Other than that cheap Carlisle brand that rots out too soon, what other 2WD front tire and tube makes are reliable, durable and long lasting? 

From word-of-mouth, the Alliance 303 has an awesome following. But, for my size, it's sold-out everywhere or it's now 3X the price. I can find 6.00-14 all day long though. ugh. This brand is owned by Yokohama. 

I looked into the Firestones as Harvey began his company making rubber tractor tires. The cost for one is $20 more than the Hemi Quad cab tires at $188 each. 

Also didn't want tires and tubes made in China. Those see a life of 1 or 2 years for the tube and maybe 5 years for the tire. 

Came across BKT selling Ag tires here. They are India based. India has good rubber resources. Ever see a new Mahindra or Mitsubishi with the tires looking so fresh and the smell will tickle your noise because it's just that potent. 
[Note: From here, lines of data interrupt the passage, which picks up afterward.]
-- ==== Sys2Proof/Machine/Round.lean ====
section
/-! DEFINITION. The engine round boundary: fences, mutes and instructions in the order of R110, commits and their effect on
filter, model and estimate, table swaps, GLC's and the Gauntlet's work, and the ends of settling, fades and ramps. -/

namespace Sys2Proof.Machine

/-! The effect of a commit (R97, R102 to R106, R144, R160, R161). -/

/-- The stopband span of settings, in Hz × 2^32 (R185, R160). -/
def Settings.span (c : Settings) : Int × Int :=
  ((c.filt.centre : Int) * 491520000 - (c.prof.stop : Int) * 2 ^ 32,
   (c.filt.centre : Int) * 491520000 + (c.prof.stop : Int) * 2 ^ 32)

/-- Both settings use the same ports (R144, R160). -/
def samePorts (a b : Settings) : Bool := a.filt.rxSide = b.filt.rxSide && a.filt.txSide = b.filt.txSide

/-- The new span lies within the probed band (R144, R160). -/
def Fbc.holdsSpan (f : Fbc) (c : Settings) : Bool :=
  match f.band with
  | some (lo, hi) => decide (lo ≤ c.span.1) && decide (c.span.2 ≤ hi)
  | none => false

/-- A model cleared to zero taps, not valid (R144). -/
def Fbc.clearModel (f : Fbc) : Fbc := 
  { f with taps := [], valid := false, steps := 0, proof := 0, raw := 0, seed := none }

/-- A model seeded from the old one at a new channel rate: valid at once, its depth the old one's less 6 dB until 256
update steps; an old model that is not valid is cleared (R161). -/
def Fbc.seedModel (f : Fbc) (oldRate newRate : Nat) (d : Level) : Fbc :=
  if f.valid then
    let old := (List.range 48).map fun i => tblGet (0, 0) i f.taps
    let taps := if oldRate = newRate then f.taps
      else (List.range 48).map fun i => (i, Config.resampleTap old oldRate newRate i)
    { f with taps := taps, proof := 0, seed := some (min d (d - 7680)) }
  else f.clearModel

/-- The model and the estimate once settings `c` are committed over those of `x`; `cut` says that a filter setting
changes (R144, R160, R161). A change of WOFF is judged on the offset in force, so that a number equal to the AUTO value in force
does not clear the model; and turning CAN off keeps the raw depth and the valid flag of the model it stops, until CAN is turned
on again. Where a fade or a cut that keeps both ports also changes WOFF or leaves the probed band, R144 clears the model and R161
does not seed it (DESIGN CHOICE, log 17: the manual states none of the three). -/
def Slot.commitFbc (x : Slot) (c : Settings) (cut : Bool) : Fbc :=
  let f := x.fbc
  let x1 := { x with set := c }
  let keeps := samePorts c x.set && x.committed
  let clears := !keeps || (c.canc.can && !x.set.canc.can) || decide (x1.woff ≠ x.woff)
    || (decide (c.filt.centre ≠ x.set.filt.centre) && !f.holdsSpan c)
  let g := if clears then f.clearModel
    else if cut then f.seedModel x.set.prof.rate c.prof.rate x.depth
    else f
  if keeps && f.holdsSpan c then g else { g with iso := none, band := none }

/-- The fade that begins: the old filter stays, with its costs, until the new one is full and the outputs have crossed (R103). -/
def Slot.startFade (x : Slot) (c : Settings) : Fade :=
  { cfe := x.set.prof.cost, canc := x.set.canCost, rate := x.set.prof.rate, fill := c.prof.fillSamples, place := 0, ended := false }

/-- An accepted commit takes effect: as a fade, as a cut, or with no change of state (R97, R102, R103, R105). -/
def Slot.takeCommit (x : Slot) (r : CommitReq) (cover : Option Nat) : Slot :=
  let change := !x.committed || decide (r.set.filt ≠ x.set.filt) || !sameSides r.set x.set
  let fade := x.fades r && x.mayFade
  let first := !x.committed
  let fbc := x.commitFbc r.set change
  { x with
    committed := true
    set := r.set
    req := none
    fade := if fade then some (x.startFade r.set) else x.fade
    settling := x.settling || (change && !fade)
    fill := if change && !fade then r.set.prof.fillSamples else x.fill
    ramp := if change && !fade then 0 else x.ramp
    sats := 0
    fbc := fbc
    guard := { x.guard with cover := cover }
    glc := { x.glc with
      gateHold := false
      gLev := if first then tenths r.set.gain.gmin else x.glc.gLev
      gBrim := if first then tenths r.set.gain.gmin else x.glc.gBrim
      prevApplied := if first then some 0 else x.glc.prevApplied
      prevTrimmed := if first then false else x.glc.prevTrimmed } }

/-- The first control sample of a channel starts gated unless a control sample begins at the boundary of its commit (R119,
R133). -/
def Slot.startSamples (x : Slot) (first : Bool) (roundNo : Nat) : Slot :=
  if first then { x with glc := { x.glc with csGated := decide (roundNo % x.set.prof.m ≠ 0) } } else x

/-- The channel's offsets from the LOs of its ports (R91). -/
def State.placeOffsets (s : State) (x : Slot) : Slot :=
  { x with
    rxOff := match x.set.rxPort with | some p => loOffset x.set s.ports[p].tune.rxlo | none => 0
    txOff := match x.set.txPort with | some p => loOffset x.set s.ports[p].tune.txlo | none => 0 }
So, anyone here with experience owning BKT tires? 






Are you a human?







www.newegg.com





or 

Are you a human? 

As the saying goes, anyone ever kick those tires before? 

I really need to know .


----------



## BigT (Sep 15, 2014)

Good Morning Maverick,

For reference purposes, my old Ford 3610 tractor has 6.00-16 "Akuret" brand tires on the front. *Made in India*. They are 10-15 years old and still look good. I cannot remember where or when I got them.


----------



## bmaverick (Feb 20, 2014)

since making this post on the TF site, all of the ads are for - - - Ag tires.


----------